**Problem statement**
In the entries that follow, find the line containing "-- ==== Sys2Proof/Machine/Cycle.lean"; from there, copy every line exactly through the line containing "(.clauseHeaderIssue t c) t c s".

**Records provided**
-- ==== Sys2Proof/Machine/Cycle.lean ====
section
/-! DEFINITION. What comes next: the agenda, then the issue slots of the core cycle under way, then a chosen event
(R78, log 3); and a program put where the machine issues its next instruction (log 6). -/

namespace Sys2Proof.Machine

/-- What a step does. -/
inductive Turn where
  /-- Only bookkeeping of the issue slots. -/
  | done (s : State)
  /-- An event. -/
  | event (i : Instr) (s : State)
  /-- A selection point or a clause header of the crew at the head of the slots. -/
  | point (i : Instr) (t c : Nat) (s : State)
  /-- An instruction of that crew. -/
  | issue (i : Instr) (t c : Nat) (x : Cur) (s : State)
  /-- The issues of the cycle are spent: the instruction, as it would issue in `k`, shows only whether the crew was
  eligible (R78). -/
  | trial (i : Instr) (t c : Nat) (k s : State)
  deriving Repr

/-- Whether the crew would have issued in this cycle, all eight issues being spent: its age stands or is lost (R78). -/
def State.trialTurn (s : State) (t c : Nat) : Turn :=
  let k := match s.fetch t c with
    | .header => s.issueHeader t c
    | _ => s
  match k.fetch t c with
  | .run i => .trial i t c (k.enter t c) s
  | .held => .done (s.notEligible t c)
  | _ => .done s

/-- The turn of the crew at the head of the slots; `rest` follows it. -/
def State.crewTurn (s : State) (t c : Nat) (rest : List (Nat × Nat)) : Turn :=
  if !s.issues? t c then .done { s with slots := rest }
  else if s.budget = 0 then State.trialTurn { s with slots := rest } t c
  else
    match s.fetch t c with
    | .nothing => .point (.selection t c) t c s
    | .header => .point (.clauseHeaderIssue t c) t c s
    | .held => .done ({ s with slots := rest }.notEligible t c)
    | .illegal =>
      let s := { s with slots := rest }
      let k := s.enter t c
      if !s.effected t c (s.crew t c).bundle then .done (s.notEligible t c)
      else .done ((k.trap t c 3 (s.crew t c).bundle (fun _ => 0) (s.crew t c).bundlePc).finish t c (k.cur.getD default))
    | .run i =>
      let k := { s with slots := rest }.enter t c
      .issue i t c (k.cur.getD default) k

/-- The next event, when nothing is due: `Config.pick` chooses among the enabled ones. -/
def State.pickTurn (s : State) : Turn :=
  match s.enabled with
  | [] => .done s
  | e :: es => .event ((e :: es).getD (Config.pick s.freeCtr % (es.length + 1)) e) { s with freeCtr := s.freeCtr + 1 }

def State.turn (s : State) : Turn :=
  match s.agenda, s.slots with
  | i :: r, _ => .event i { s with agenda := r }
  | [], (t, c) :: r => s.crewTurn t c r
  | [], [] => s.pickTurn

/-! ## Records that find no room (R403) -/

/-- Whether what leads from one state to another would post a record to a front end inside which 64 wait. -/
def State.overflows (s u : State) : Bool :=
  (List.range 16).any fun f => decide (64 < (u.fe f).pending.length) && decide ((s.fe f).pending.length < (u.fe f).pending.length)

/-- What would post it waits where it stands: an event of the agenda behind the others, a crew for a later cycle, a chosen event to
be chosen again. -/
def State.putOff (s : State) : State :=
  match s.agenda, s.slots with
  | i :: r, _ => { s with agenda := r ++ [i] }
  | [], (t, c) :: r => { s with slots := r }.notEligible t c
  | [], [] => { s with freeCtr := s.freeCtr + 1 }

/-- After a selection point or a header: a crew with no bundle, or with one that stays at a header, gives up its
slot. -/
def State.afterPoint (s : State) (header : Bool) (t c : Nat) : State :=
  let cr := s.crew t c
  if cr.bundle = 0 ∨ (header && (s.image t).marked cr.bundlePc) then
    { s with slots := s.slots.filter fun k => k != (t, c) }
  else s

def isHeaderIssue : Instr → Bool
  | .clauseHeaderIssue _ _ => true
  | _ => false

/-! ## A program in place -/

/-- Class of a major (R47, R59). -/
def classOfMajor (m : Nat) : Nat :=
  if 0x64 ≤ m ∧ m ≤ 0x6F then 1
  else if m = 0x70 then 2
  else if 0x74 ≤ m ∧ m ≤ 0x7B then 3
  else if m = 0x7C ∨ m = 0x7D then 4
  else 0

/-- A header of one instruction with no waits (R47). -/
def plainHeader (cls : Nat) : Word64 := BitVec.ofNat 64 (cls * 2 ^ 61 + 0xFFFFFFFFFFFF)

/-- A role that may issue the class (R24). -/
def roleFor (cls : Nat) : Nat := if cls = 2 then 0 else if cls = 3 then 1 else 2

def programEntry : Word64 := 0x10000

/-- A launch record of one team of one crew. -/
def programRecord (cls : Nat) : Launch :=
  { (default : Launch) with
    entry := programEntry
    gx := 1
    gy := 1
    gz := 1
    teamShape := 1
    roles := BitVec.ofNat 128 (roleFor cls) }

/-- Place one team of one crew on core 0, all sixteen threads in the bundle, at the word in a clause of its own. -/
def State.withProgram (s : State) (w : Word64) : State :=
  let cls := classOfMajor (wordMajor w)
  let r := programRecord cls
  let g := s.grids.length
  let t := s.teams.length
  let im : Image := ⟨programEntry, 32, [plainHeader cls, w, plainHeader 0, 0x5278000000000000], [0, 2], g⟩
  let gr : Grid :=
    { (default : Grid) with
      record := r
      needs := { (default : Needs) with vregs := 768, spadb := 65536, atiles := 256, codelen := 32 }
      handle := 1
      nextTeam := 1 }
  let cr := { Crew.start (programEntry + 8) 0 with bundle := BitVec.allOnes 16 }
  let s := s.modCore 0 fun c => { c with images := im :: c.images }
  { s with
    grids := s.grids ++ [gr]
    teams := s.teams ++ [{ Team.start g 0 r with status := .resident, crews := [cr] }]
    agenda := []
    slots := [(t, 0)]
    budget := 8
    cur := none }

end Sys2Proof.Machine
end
==
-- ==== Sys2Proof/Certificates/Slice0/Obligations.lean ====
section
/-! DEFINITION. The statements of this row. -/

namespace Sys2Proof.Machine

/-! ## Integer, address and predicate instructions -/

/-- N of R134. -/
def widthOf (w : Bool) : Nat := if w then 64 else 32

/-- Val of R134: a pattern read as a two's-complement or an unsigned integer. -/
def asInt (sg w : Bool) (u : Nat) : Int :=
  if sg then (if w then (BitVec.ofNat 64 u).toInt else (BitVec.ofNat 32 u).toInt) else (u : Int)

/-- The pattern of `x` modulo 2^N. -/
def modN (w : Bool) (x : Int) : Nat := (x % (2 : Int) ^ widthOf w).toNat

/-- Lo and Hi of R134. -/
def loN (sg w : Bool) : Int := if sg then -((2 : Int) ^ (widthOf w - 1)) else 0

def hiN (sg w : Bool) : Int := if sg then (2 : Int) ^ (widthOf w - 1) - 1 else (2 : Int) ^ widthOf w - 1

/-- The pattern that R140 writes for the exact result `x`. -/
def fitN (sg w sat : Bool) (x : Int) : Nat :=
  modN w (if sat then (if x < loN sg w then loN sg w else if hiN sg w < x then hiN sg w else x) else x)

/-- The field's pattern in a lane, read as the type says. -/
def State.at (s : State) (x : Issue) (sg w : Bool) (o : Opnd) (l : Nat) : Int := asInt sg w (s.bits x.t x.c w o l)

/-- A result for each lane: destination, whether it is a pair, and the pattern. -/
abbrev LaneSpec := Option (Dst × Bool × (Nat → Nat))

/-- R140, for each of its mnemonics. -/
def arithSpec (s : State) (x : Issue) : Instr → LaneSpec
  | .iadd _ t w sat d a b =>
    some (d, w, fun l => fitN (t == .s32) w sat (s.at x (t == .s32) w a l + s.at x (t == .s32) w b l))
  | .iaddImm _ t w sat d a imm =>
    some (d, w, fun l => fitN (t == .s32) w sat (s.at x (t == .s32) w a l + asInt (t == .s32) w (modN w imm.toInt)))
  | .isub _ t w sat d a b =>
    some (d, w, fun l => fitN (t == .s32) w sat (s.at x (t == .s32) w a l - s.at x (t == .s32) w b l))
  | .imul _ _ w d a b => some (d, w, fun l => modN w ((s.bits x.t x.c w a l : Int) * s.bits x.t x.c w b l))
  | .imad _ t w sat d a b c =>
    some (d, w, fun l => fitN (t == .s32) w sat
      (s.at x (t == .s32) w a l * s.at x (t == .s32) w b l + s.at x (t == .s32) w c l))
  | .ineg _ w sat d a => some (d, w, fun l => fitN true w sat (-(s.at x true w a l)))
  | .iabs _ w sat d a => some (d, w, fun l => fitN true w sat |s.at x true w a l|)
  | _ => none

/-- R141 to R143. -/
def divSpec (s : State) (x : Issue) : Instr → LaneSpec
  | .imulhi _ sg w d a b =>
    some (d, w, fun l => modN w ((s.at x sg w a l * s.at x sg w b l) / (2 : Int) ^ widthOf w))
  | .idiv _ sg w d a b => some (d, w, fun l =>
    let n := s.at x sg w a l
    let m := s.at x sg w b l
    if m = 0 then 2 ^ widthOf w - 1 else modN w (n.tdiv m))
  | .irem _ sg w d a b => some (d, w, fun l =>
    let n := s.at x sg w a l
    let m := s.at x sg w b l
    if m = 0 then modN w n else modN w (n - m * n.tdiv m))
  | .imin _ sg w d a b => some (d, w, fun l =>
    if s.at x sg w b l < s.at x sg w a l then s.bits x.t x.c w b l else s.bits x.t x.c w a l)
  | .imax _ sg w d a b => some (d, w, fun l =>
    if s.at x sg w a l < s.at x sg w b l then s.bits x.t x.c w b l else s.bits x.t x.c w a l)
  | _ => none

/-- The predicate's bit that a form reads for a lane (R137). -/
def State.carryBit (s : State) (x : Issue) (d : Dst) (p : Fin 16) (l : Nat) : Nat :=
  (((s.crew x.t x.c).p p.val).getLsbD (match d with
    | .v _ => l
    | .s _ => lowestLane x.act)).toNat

**Result for this task**
-- ==== Sys2Proof/Machine/Cycle.lean ====
section
/-! DEFINITION. What comes next: the agenda, then the issue slots of the core cycle under way, then a chosen event
(R78, log 3); and a program put where the machine issues its next instruction (log 6). -/

namespace Sys2Proof.Machine

/-- What a step does. -/
inductive Turn where
  /-- Only bookkeeping of the issue slots. -/
  | done (s : State)
  /-- An event. -/
  | event (i : Instr) (s : State)
  /-- A selection point or a clause header of the crew at the head of the slots. -/
  | point (i : Instr) (t c : Nat) (s : State)
  /-- An instruction of that crew. -/
  | issue (i : Instr) (t c : Nat) (x : Cur) (s : State)
  /-- The issues of the cycle are spent: the instruction, as it would issue in `k`, shows only whether the crew was
  eligible (R78). -/
  | trial (i : Instr) (t c : Nat) (k s : State)
  deriving Repr

/-- Whether the crew would have issued in this cycle, all eight issues being spent: its age stands or is lost (R78). -/
def State.trialTurn (s : State) (t c : Nat) : Turn :=
  let k := match s.fetch t c with
    | .header => s.issueHeader t c
    | _ => s
  match k.fetch t c with
  | .run i => .trial i t c (k.enter t c) s
  | .held => .done (s.notEligible t c)
  | _ => .done s

/-- The turn of the crew at the head of the slots; `rest` follows it. -/
def State.crewTurn (s : State) (t c : Nat) (rest : List (Nat × Nat)) : Turn :=
  if !s.issues? t c then .done { s with slots := rest }
  else if s.budget = 0 then State.trialTurn { s with slots := rest } t c
  else
    match s.fetch t c with
    | .nothing => .point (.selection t c) t c s
    | .header => .point (.clauseHeaderIssue t c) t c s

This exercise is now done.